Stored data entries »
****
-- ==== Sys2Proof/Machine/Fabric.lean ====
section
/-! DEFINITION. The remote instructions: RLQ, RLDW, RST, RATOM and RFENCE (R260-R265). -/

namespace Sys2Proof.Machine

/-- What a remote instruction asks of its handle (R260). -/
def remoteWant (hidx size : Nat) (kinds widths : List Nat) (need : Need) : Want :=
  { hidx, spaces := [5], kinds, widths, size, align := size, need }

/-- What RLQ asks of its handle: its offset itself is a multiple of the line or element, as LQ's is (R216, R261). -/
def rlqWant (hidx size : Nat) : Want := { remoteWant hidx size kRead [0, 1, 2, 3] .rd with offAlign := size }

/-- RLQ (R261): LQ on an elem port, LQG on a line port. -/
def rlqOp : M Unit := do
  let o ← ops
  let sh : Shape := { d := 0, a := 0, c := 0 }
  let want (size : Nat) : Want := rlqWant o.x8.toNat size
  insnWith .rlq sh true (do
    let n := objPort o.d
    if (← lanes) = 0 then
      match (← get).ports.find (← portKeyOf n) with
      | some p => if p.kind = .acc ∧ p.mode = .sline then stopTrap (portTrap 3 n) else pure ()
      | none => pure ()
    else
      checkPorts sh
      let p ← boundPort n
      if p.kind ≠ .acc then stopTrap (portTrap 2 n)
      if p.mode = .elem then lqBody want p n else lqgBody want p n)

/-- RLDW (R262). -/
def rldwOp : M Unit := do
  let o ← ops
  let h := (← get).handleOf (← unit) o.x8.toNat
  let size := 2 ^ Hnd.ew h
  let sh : Shape := { d := 1, a := 0, b := 1, c := 0 }
  blockOp .rldw sh (do
    let v ← fetch sh .offset
    let (ls, vec) ← accLanes (isVec o.d)
    reqs (← accesses (remoteWant o.x8.toNat size kRead [0, 1, 2, 3] .rd) v ls vec false false) vec (fun _ => .load))
    (fun x => writeD 1 (fun l => loaded h true size 64 (x l)))

/-- The requester's own checks of a remote store at its memory side (R263, R256): the first lane that fails traps, and a page
in transit parks the thread. -/
def requesterSide (vec : Bool) (r : Nat × Req) : M Unit := do
  let s ← get
  match s.partOf r.2.ctx with
  | none => stopTrap (prot 1)
  | some (_, p) =>
    match s.memSide p (s.walk p r.2.ia) r.2.ia r.2.size 5 r.2.host r.2.peer true false none with
    | .park page cause sz => throw (Stop.park page cause (sizeCode sz) true)
    | .fail t =>
      stopTrap { t with handle := BitVec.ofNat 8 r.2.handle, loc := BitVec.ofNat 64 r.2.loc, lane := if vec then some r.1 else none }
    | _ => pure ()

/-- RST (R263). -/
def rstOp : M Unit := do
  let o ← ops
  let h := (← get).handleOf (← unit) o.x8.toNat
  let size := 2 ^ Hnd.ew h
  let sh : Shape := { d := 0, a := 1, b := 1, c := 0 }
  insn .rst sh (do
    let v ← fetch sh .offset
    let (ls, vec) ← accLanes (isVec o.a || isVec o.b)
    let rs ← accesses (remoteWant o.x8.toNat size kTile [0, 1, 2, 3] .wr) v ls vec true false
    let qs ← reqs rs vec (fun l => storeKind size 0 (v.a l).bits)
    qs.forM (requesterSide vec)
    qs.forM (fun q => buffer { q.2 with rst := true }))

/-- RATOM (R264). -/
def ratomOp : M Unit := do
  let o ← ops
  let h := (← get).handleOf (← unit) o.x8.toNat
  let size := 2 ^ Hnd.ew h
  let cas := o.sel.toNat == 9
  let sh : Shape := { d := 1, a := 1, b := 1, c := if cas then 1 else 0 }
  blockOp .ratom sh (do
    let v ← fetch sh .offset
    let (ls, vec) ← accLanes (isVec o.d)
    let v := if cas then { v with a := fun l => { v.a l with poison := (v.a l).poison || (v.c l).poison } } else v
    let rs ← accesses (remoteWant o.x8.toNat size kTile [2, 3] .both) v ls vec true false
    reqs rs vec (fun l => .atomic o.sel.toNat (8 * size) (v.a l).bits (if cas then (v.c l).bits else 0) true))
    (fun x => writeD 1 (fun l => loaded h true size 64 (x l)))

/-- The peer device of a request, as its leaf names it now. -/
def State.peerOf (s : State) (r : Req) : Option Nat :=
  match r.phase with
  | .remote dev _ _ _ | .remoteParked dev _ _ => some dev
  | _ => match s.partOf r.ctx with
    | some (_, p) => match s.walk p r.ia with
      | .leaf e _ => if Leaf.cls e = 2 then some (Leaf.dev e) else none
      | _ => none
    | none => none

/-- Whether an RFENCE names a request: peer class, and the device selected; an unknown device may be it. -/
def State.remoteNamed (s : State) (one : Option Nat) (r : Req) : Bool :=
  r.cls == 2 && (match one, s.peerOf r with
    | some d, some e => d == e
    | _, _ => true)

/-- The masks of the FENCE that RFENCE is (R265): every kind, and class peer. -/
def remoteMask : Nat := 0x27

/-- What RFENCE waits for among the earlier accesses of its unit (R265): what its FENCE waits for, or under .one only what goes to that
device; and on that traffic a full or release fence also for the delivery of what port loads read. -/
def State.remoteFenced (s : State) (u : Agent) (one : Option Nat) (sem : Nat) : Bool :=
  s.reqs.all (fun q => q.2.owner != .unit u || !s.remoteNamed one q.2 || (sem == 1 && (!q.2.open || !q.2.loads))) &&
    (sem == 1 || (s.bufferOf (.unit u)).all (fun q => !s.remoteNamed one q.2)) && (one.isSome || s.fenced u remoteMask sem)

/-- RFENCE (R265). -/
def rfenceOp : M Unit := do
  let o ← ops
  let sh : Shape := { d := 0, a := 0, c := 0 }
  insn .rfence sh (do
    let v ← fetch sh .int
    let sem := o.a.immVal % 4
    let x := heldVal (v.b (lowLane (← lanes)))
    let one := if o.x8.toNat % 2 = 1 then some (x.bits.toNat % 4096) else none
    let u ← unit
    waitUnless ((← get).remoteFenced u one sem) (.counters (if one.isSome then 0x20 else remoteMask) true)
    (if sem = 1 then pure () else takeDeferred (fun d => d.kind == 1 || d.cls == 2))
    (if sem = 2 then pure () else renewL1 5))

/-! ### Meanings -/

/-- RLQ (R261). -/
def execRlq (s : State) : Host.Outcome State Fault Refusal := meaning rlqOp s

/-- RLDW (R262). -/
def execRldw (s : State) : Host.Outcome State Fault Refusal := meaning rldwOp s

/-- RST (R263). -/
def execRst (s : State) : Host.Outcome State Fault Refusal := meaning rstOp s

/-- RFENCE (R265). -/
def execRfence (s : State) : Host.Outcome State Fault Refusal := meaning rfenceOp s

/-- RATOM (R264). -/
def execRatom (s : State) : Host.Outcome State Fault Refusal := meaning ratomOp s

end Sys2Proof.Machine
end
****
What the exercise asks »
Select all lines with the word "remoteNamed" from the entries above.

Answer to this problem »
def State.remoteNamed (s : State) (one : Option Nat) (r : Req) : Bool :=
  s.reqs.all (fun q => q.2.owner != .unit u || !s.remoteNamed one q.2 || (sem == 1 && (!q.2.open || !q.2.loads))) &&
    (sem == 1 || (s.bufferOf (.unit u)).all (fun q => !s.remoteNamed one q.2)) && (one.isSome || s.fenced u remoteMask sem)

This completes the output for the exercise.